Create a training model in IBM Spectrum Conductor Deep Learning Impact. IBM Spectrum Conductor Deep Learning Impact
1.1.0 supports both Caffe and TensorFlow
models.
Before you begin
Some additional configurations are required for Caffe or TensorFlow models.
To run distributed training with IBM Fabric, edit your
Caffe model before adding it. See Edit TensorFlow model for training.
To run distributed training with IBM Fabric or to use
the deep learning insights and hyperparameter tuning feature, edit your TensorFlow model before
adding it. See Edit TensorFlow model for training.
Note: The training model created must have a corresponding dataset previously created on the same
Spark instance group as the model. If the dataset was created using a different Spark instance
group, recreate the dataset using the correct Spark instance group.
Procedure
-
From the cluster management console, select
.
- From the Models tab, click
New.
- Select a model and click Next.
- To use a previously added model, select one from the list.
- To import a new model, add the location of the new model before selecting it.
- Click Add Location.
- Specify the framework.
- Specify the location of the model. Depending on the framework selected, make sure that the
location specified has the correct files.
- For a Caffe model, you must have at least two files: solver.prototxt and
train_test.prototxt. For inference models, a
inference.prototxt file is required.
- For a TensorFlow model, you must have at least a main.py file. If you want
to use the Distributed training with IBM Fabric option as
a training engine, your model must also have a fabricmodel.py file. For
inference models, a inference.py file is required.
- Click Add.
- Specify the model name.
- Specify the model description.
- Select a training engine.
The following options are available:
- Single node training uses Caffe or TensorFlow.

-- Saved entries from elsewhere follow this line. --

theorem State.pcieWrite_keeps {r : State} (a0 : State) (a1 : Nat) (a2 : Nat) (h : Keeps r a0) : Keeps r ((State.pcieWrite a0 a1 a2).2) := by
  unfold State.pcieWrite
  refine keeps_ite2 _ ?_ ?_
  · extract_lets -merge -useContext +onlyGivenNames z0
    have hz0 : Keeps r z0 := by
      unfold z0
      refine keeps_ite _ ?_ ?_
      · exact h
      · refine State.set_keeps _ _ _ ?_
        exact h
    clear_value z0
    refine keeps_snd ?_
    refine State.set_keeps _ _ _ ?_
    exact hz0
  · refine keeps_ite2 _ ?_ ?_
    · refine keeps_snd ?_
      refine keeps_ite _ ?_ ?_
      · exact h
      · refine State.setReg_keeps _ _ _ ?_
        exact h
    · refine keeps_ite2 _ ?_ ?_
      · refine keeps_ite2 _ ?_ ?_
        · refine keeps_snd ?_
          exact h
        · refine keeps_snd ?_
          refine State.storeWrite_keeps _ _ _ ?_
          exact h
      · refine keeps_ite2 _ ?_ ?_
        · refine keeps_snd ?_
          refine State.modHost_keeps _ _ ?_
          exact h
        · refine keeps_ite2 _ ?_ ?_
          · extract_lets -merge -useContext +onlyGivenNames z1
            clear_value z1
            extract_lets -merge -useContext +onlyGivenNames z2
            have hz2 : Keeps r z2 := by
              unfold z2
              refine keeps_ite _ ?_ ?_
              · refine State.dmaStart_keeps _ _ ?_
                exact h
              · exact h
            clear_value z2
            refine keeps_snd ?_
            refine keeps_ite _ ?_ ?_
            · refine State.dmaStop_keeps _ _ ?_
              exact hz2
            · exact hz2
          · refine keeps_ite2 _ ?_ ?_
            · refine keeps_snd ?_
              refine State.queueTail_keeps _ _ _ ?_
              refine State.plainWrite_keeps _ _ _ ?_
              exact h
            · refine keeps_ite2 _ ?_ ?_
              · refine keeps_snd ?_
                refine State.queueTail_keeps _ _ _ ?_
                refine State.plainWrite_keeps _ _ _ ?_
                exact h
              · refine keeps_snd ?_
                refine State.plainWrite_keeps _ _ _ ?_
                exact h

theorem State.doorbell_keeps {r : State} (a0 : State) (a1 : Nat) (a2 : Nat) (h : Keeps r a0) : Keeps r (State.doorbell a0 a1 a2) := by
  unfold State.doorbell
  refine keeps_ite _ ?_ ?_
  · exact h
  · refine keeps_ite _ ?_ ?_
    · refine State.bootDoorbell_keeps _ _ ?_
      exact h
    · refine keeps_ite _ ?_ ?_
      · refine State.fillTag_keeps _ _ _ ?_
        exact h
      · refine State.ext_keeps _ _ ?_
        exact h

theorem State.pcieLink_keeps {r : State} (a0 : State) (a1 : Bool) (a2 : Nat) (a3 : Nat) (h : Keeps r a0) : Keeps r (State.pcieLink a0 a1 a2 a3) := by
  unfold State.pcieLink
  extract_lets -merge -useContext +onlyGivenNames z0
  have hz0 : Keeps r z0 := by
    unfold z0
    refine State.set_keeps _ _ _ ?_
    refine State.set_keeps _ _ _ ?_
    refine State.setB_keeps _ _ _ ?_
    exact h
  clear_value z0
  extract_lets -merge -useContext +onlyGivenNames z1
  clear_value z1
  extract_lets -merge -useContext +onlyGivenNames z2
  have hz2 : Keeps r z2 := by
    unfold z2
    refine State.burn_keeps _ ?_
    refine State.setB_keeps _ _ _ ?_
    exact hz0
  clear_value z2
  refine State.hostReport_keeps _ _ _ _ _ ?_
  exact hz2

theorem State.outboundTimeout_keeps {r : State} (a0 : State) (h : Keeps r a0) : Keeps r (State.outboundTimeout a0) := by
  unfold State.outboundTimeout
  split
  · exact h
  · refine State.answer_keeps _ _ ?_
    refine State.hostReport_keeps _ _ _ _ _ ?_
    refine State.modHost_keeps _ _ ?_
    exact h

theorem execPcieDoorbell_keeps {r : State} (a0 : Fin 64) (a1 : Word) (a2 : State) (h : Keeps r a2) (t : State) (e : execPcieDoorbell a0 a1 a2 = .next t) : Keeps r t := by
  unfold execPcieDoorbell at e
  injection e with e
  subst e
  repeat' (first | assumption | intro _ | with_reducible apply State.doorbell_keeps | with_reducible apply keeps_ite | split | dsimp only)

theorem execPcieOutboundTimeout_keeps {r : State} (a0 : State) (h : Keeps r a0) (t : State) (e : execPcieOutboundTimeout a0 = .next t) : Keeps r t := by
  unfold execPcieOutboundTimeout at e
  injection e with e
  subst e
  repeat' (first | assumption | intro _ | with_reducible apply State.outboundTimeout_keeps | with_reducible apply keeps_ite | split | dsimp only)

theorem execPcieLinkChange_keeps {r : State} (a0 : Bool) (a1 : BitVec 3) (a2 : BitVec 3) (a3 : State) (h : Keeps r a3) (t : State) (e : execPcieLinkChange a0 a1 a2 a3 = .next t) : Keeps r t := by
  unfold execPcieLinkChange at e
  injection e with e
  subst e
  repeat' (first | assumption | intro _ | with_reducible apply State.pcieLink_keeps | with_reducible apply keeps_ite | split | dsimp only)

theorem execDmaDescriptorDone_keeps {r : State} (a0 : Fin 8) (a1 : State) (h : Keeps r a1) (t : State) (e : execDmaDescriptorDone a0 a1 = .next t) : Keeps r t := by
  unfold execDmaDescriptorDone at e
  injection e with e
  subst e
  repeat' (first | assumption | intro _ | with_reducible apply State.dmaDone_keeps | with_reducible apply keeps_ite | split | dsimp only)

theorem execPlantFrameReceive_keeps {r : State} (a0 : List Byte) (a1 : State) (h : Keeps r a1) (t : State) (e : execPlantFrameReceive a0 a1 = .next t) : Keeps r t := by
  unfold execPlantFrameReceive at e
  injection e with e
  subst e
  repeat' (first | assumption | intro _ | with_reducible apply State.plantReceive_keeps | with_reducible apply keeps_ite | split | dsimp only)

theorem execPlantTxDone_keeps {r : State} (a0 : Fin 2) (a1 : State) (h : Keeps r a1) (t : State) (e : execPlantTxDone a0 a1 = .next t) : Keeps r t := by
  unfold execPlantTxDone at e
  injection e with e
  subst e
  repeat' (first | assumption | intro _ | with_reducible apply State.plantTx_keeps | with_reducible apply keeps_ite | split | dsimp only)

theorem execSnapshotRead_keeps {r : State} (a0 : BitVec 20) (a1 : State) (h : Keeps r a1) (t : State) (e : execSnapshotRead a0 a1 = .next t) : Keeps r t := by
  unfold execSnapshotRead at e
  injection e with e
  subst e
  repeat' (first | assumption | intro _ | with_reducible apply State.answer_keeps | with_reducible apply keeps_ite | split | dsimp only)

theorem execSnapshotWrite_keeps {r : State} (a0 : BitVec 20) (a1 : Word) (a2 : State) (h : Keeps r a2) (t : State) (e : execSnapshotWrite a0 a1 a2 = .next t) : Keeps r t := by
  unfold execSnapshotWrite at e
  injection e with e
  subst e
  repeat' (first | assumption | intro _ | with_reducible apply State.snapWrite_keeps | with_reducible apply keeps_ite | split | dsimp only)

theorem execSnapshotSwap_keeps {r : State} (a0 : State) (h : Keeps r a0) (t : State) (e : execSnapshotSwap a0 = .next t) : Keeps r t := by
  unfold execSnapshotSwap at e
  injection e with e
  subst e
  repeat' (first | assumption | intro _ | with_reducible apply State.snapSwap_keeps | with_reducible apply keeps_ite | split | dsimp only)

end Sys2Proof.Machine
end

- Distributed training with Caffe uses
distributed CaffeOnSpark.
- Distributed training with TensorFlow uses
native distributed TensorFlow.
- Distributed training with IBM Fabric
combines Caffe or TensorFlow with a fabric layer for distribution.
- Distributed training with IBM Fabric and auto-scaling
combines Caffe or TensorFlow with a fabric layer for distribution with auto-scaling
enabled.
Note: Depending on what framework your model is created for and what training engine you want to
use, ensure that you have edited your model accordingly.

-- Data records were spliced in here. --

theorem State.seqArrival_keeps {r : State} (a0 : State) (a1 : RelMsg) (h : Keeps r a0) : Keeps r (State.seqArrival a0 a1) := by
  unfold State.seqArrival
  extract_lets -merge -useContext +onlyGivenNames z0
  clear_value z0
  extract_lets -merge -useContext +onlyGivenNames z1
  clear_value z1
  extract_lets -merge -useContext +onlyGivenNames z2
  clear_value z2
  extract_lets -merge -useContext +onlyGivenNames z3
  clear_value z3
  refine keeps_ite _ ?_ ?_
  · refine State.refuseRel_keeps _ _ _ _ _ ?_
    exact h
  · refine keeps_ite _ ?_ ?_
    · refine State.refuseRel_keeps _ _ _ _ _ ?_
      exact h
    · refine keeps_ite _ ?_ ?_
      · refine State.flowOvf_keeps _ _ _ ?_
        exact h
      · extract_lets -merge -useContext +onlyGivenNames z4
        have hz4 : Keeps r z4 := by
          unfold z4
          refine State.traceRel_keeps _ _ _ _ _ _ ?_
          refine State.count_keeps _ _ ?_
          exact h
        clear_value z4
        extract_lets -merge -useContext +onlyGivenNames z5
        clear_value z5
        extract_lets -merge -useContext +onlyGivenNames z6
        extract_lets -merge -useContext +onlyGivenNames z7
        have hz7 : Keeps r z7 := by
          unfold z7
          refine keeps_dsp ?_ _ (fun y => y)
          exact hz4
        clear_value z7
        refine State.seqDrain_keeps _ _ _ ?_
        exact hz7

theorem State.relArrival_keeps {r : State} (a0 : State) (a1 : RelMsg) (h : Keeps r a0) : Keeps r (State.relArrival a0 a1) := by
  unfold State.relArrival
  extract_lets -merge -useContext +onlyGivenNames z0
  clear_value z0
  extract_lets -merge -useContext +onlyGivenNames z1
  clear_value z1
  extract_lets -merge -useContext +onlyGivenNames z2
  clear_value z2
  extract_lets -merge -useContext +onlyGivenNames z3
  clear_value z3
  refine keeps_ite _ ?_ ?_
  · refine State.traceRel_keeps _ _ _ _ _ _ ?_
    refine State.count_keeps _ _ ?_
    exact h
  · refine keeps_ite _ ?_ ?_
    · refine State.axisArrival_keeps _ _ ?_
      exact h
    · refine keeps_ite _ ?_ ?_
      · refine State.seqArrival_keeps _ _ ?_
        exact h
      · refine State.refuseRel_keeps _ _ _ _ _ ?_
        exact h

theorem State.relTravel_keeps {r : State} (a0 : State) (a1 : RelMsg) (h : Keeps r a0) : Keeps r (State.relTravel a0 a1) := by
  unfold State.relTravel
  refine keeps_ite _ ?_ ?_
  · refine State.modStrand_keeps _ _ _ ?_
    exact h
  · refine State.relArrival_keeps _ _ ?_
    exact h

theorem State.releaseArrival_keeps {r : State} (a0 : State) (h : Keeps r a0) : Keeps r (State.releaseArrival a0) := by
  unfold State.releaseArrival
  split
  · exact h
  · refine State.relTravel_keeps _ _ ?_
    refine keeps_dsp ?_ _ (fun y => y)
    exact h

theorem State.dspOrder_keeps {r : State} (a0 : State) (a1 : Nat) (h : Keeps r a0) : Keeps r (State.dspOrder a0 a1) := by
  unfold State.dspOrder
  extract_lets -merge -useContext +onlyGivenNames z0
  clear_value z0
  refine keeps_ite _ ?_ ?_
  · exact h
  · refine keeps_forEach ?_ _ _ ?_
    · refine keeps_dsp ?_ _ (fun y => y)
      exact h
    · intro w1_0 w1_1 hw1
      refine State.relTravel_keeps _ _ ?_
      exact hw1

theorem State.seqGap_keeps {r : State} (a0 : State) (a1 : Nat) (h : Keeps r a0) : Keeps r (State.seqGap a0 a1) := by
  unfold State.seqGap
  extract_lets -merge -useContext +onlyGivenNames z0
  clear_value z0
  extract_lets -merge -useContext +onlyGivenNames z1
  clear_value z1
  refine keeps_ite _ ?_ ?_
  · exact h
  · refine State.seqDrain_keeps _ _ _ ?_
    refine State.count_keeps _ _ ?_
    refine State.seqWrite_keeps _ _ _ ?_
    exact h

theorem execSeqGapExpiry_keeps {r : State} (a0 : Fin 64) (a1 : State) (h : Keeps r a1) (t : State) (e : execSeqGapExpiry a0 a1 = .next t) : Keeps r t := by
  unfold execSeqGapExpiry at e
  injection e with e
  subst e
  repeat' (first | assumption | intro _ | with_reducible apply State.seqGap_keeps | with_reducible apply keeps_ite | split | dsimp only)

theorem State.regWrite_keeps {r : State} (a0 : State) (a1 : Requester) (a2 : Nat) (a3 : Nat) (h : Keeps r a0) : Keeps r ((State.regWrite a0 a1 a2 a3).2) := by
  unfold State.regWrite
  split
  · refine keeps_ite2 _ ?_ ?_
    · refine keeps_snd ?_
      refine keeps_ke ?_ _ (fun y => y)
      exact h
    · extract_lets -merge -useContext +onlyGivenNames z0
      have hz0 : Keeps r z0.2 := by
        unfold z0
        refine State.blockWrite_keeps _ _ _ _ ?_
        exact h
      clear_value z0
      split
      · refine keeps_snd ?_
        exact hz0
      · refine keeps_snd ?_
        refine State.refuse_keeps _ _ _ _ _ ?_
        exact hz0
  · refine keeps_snd ?_
    refine State.refuse_keeps _ _ _ _ _ ?_
    exact h

theorem State.heldLand_keeps {r : State} (a0 : State) (h : Keeps r a0) : Keeps r (State.heldLand a0) := by
  unfold State.heldLand
  extract_lets -merge -useContext +onlyGivenNames z0
  clear_value z0
  extract_lets -merge -useContext +onlyGivenNames z1
  extract_lets -merge -useContext +onlyGivenNames z2
  have hz2 : Keeps r z2 := by
    unfold z2
    refine keeps_ke ?_ _ (fun y => y)
    exact h
  clear_value z2
  refine keeps_forEach ?_ _ _ ?_
  · exact hz2
  · intro w3_0 w3_1 hw3
    refine State.regWrite_keeps _ _ _ _ ?_
    exact hw3

theorem State.regRead_keeps {r : State} (a0 : State) (a1 : Requester) (a2 : Nat) (h : Keeps r a0) : Keeps r ((State.regRead a0 a1 a2).2) := by
  unfold State.regRead
  split
  · split
    · extract_lets -merge -useContext +onlyGivenNames z0
      have hz0 : Keeps r z0.2 := by
        unfold z0
        refine State.blockRead_keeps _ _ _ ?_
        exact h
      clear_value z0
      refine keeps_snd ?_
      exact hz0
    · refine keeps_snd ?_
      exact h
  · refine keeps_snd ?_
    refine State.refuse_keeps _ _ _ _ _ ?_
    exact h

theorem State.memWrite_keeps {r : State} (a0 : State) (a1 : Requester) (a2 : Nat) (a3 : Nat) (a4 : Nat) (h : Keeps r a0) : Keeps r ((State.memWrite a0 a1 a2 a3 a4).2) := by
  unfold State.memWrite
  split
  · refine keeps_ite2 _ ?_ ?_
    · refine keeps_snd ?_
      exact h
    · refine keeps_snd ?_
      refine State.engWrite_keeps _ _ _ ?_
      exact h
  · refine keeps_snd ?_
    refine State.refuse_keeps _ _ _ _ _ ?_
    exact h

- Specify a training dataset.
The dataset specified must use data that
corresponds to the selected framework. The training dataset must reside on the same Spark instance
group as the training model.
- Specify the hyperparameters.
Caffe hyperparameters include:
- Base learning rate: The beginning rate at which the neural network learns. Must
be a real floating point number.
- Momentum: Indicates how much of the previous weight is reused in the new
calculation. Must be a real fraction.
- Weight decay: Indicates the factor of regularization or penalization of large
weights. Must be a real fraction.
- Max iterations: Indicates the last iteration or at what iteration the neural
network stops training. Must be a positive integer.
- Optimizer type: The optimization algorithm used for training the model.
- Learning rate policy: Policy specifies how the learning rate changes over time.
Must be a string value.
- Step size: Indicates how often the training moves to the next iteration, or
step of training. Must be a positive integer.
- Gamma: Indicates how much the learning rate changes with each step. Must be a
real number.
TensorFlow hyperparameters include:
- Learning rate policy: Policy specifies how the learning rate changes over time.
Must be a string value.
- Base learning rate: The beginning rate at which the neural network learns. Must
be a real floating point number.
- Optimizer type: The optimization algorithm used for training the model.
- Hidden state size (optional): Sets the state size tuning range.
- Max iterations: Indicates the last iteration or at what iteration the neural
network stops training. Must be a positive integer.
- Specify the data transformation.
Data transformations include:
- Batch size: The number of images sent to the GPU at one time.
- Click Add.
Results
The training model is added to IBM Spectrum Conductor Deep Learning Impact.
What to do next
Start a training run to train your model, see Train a model.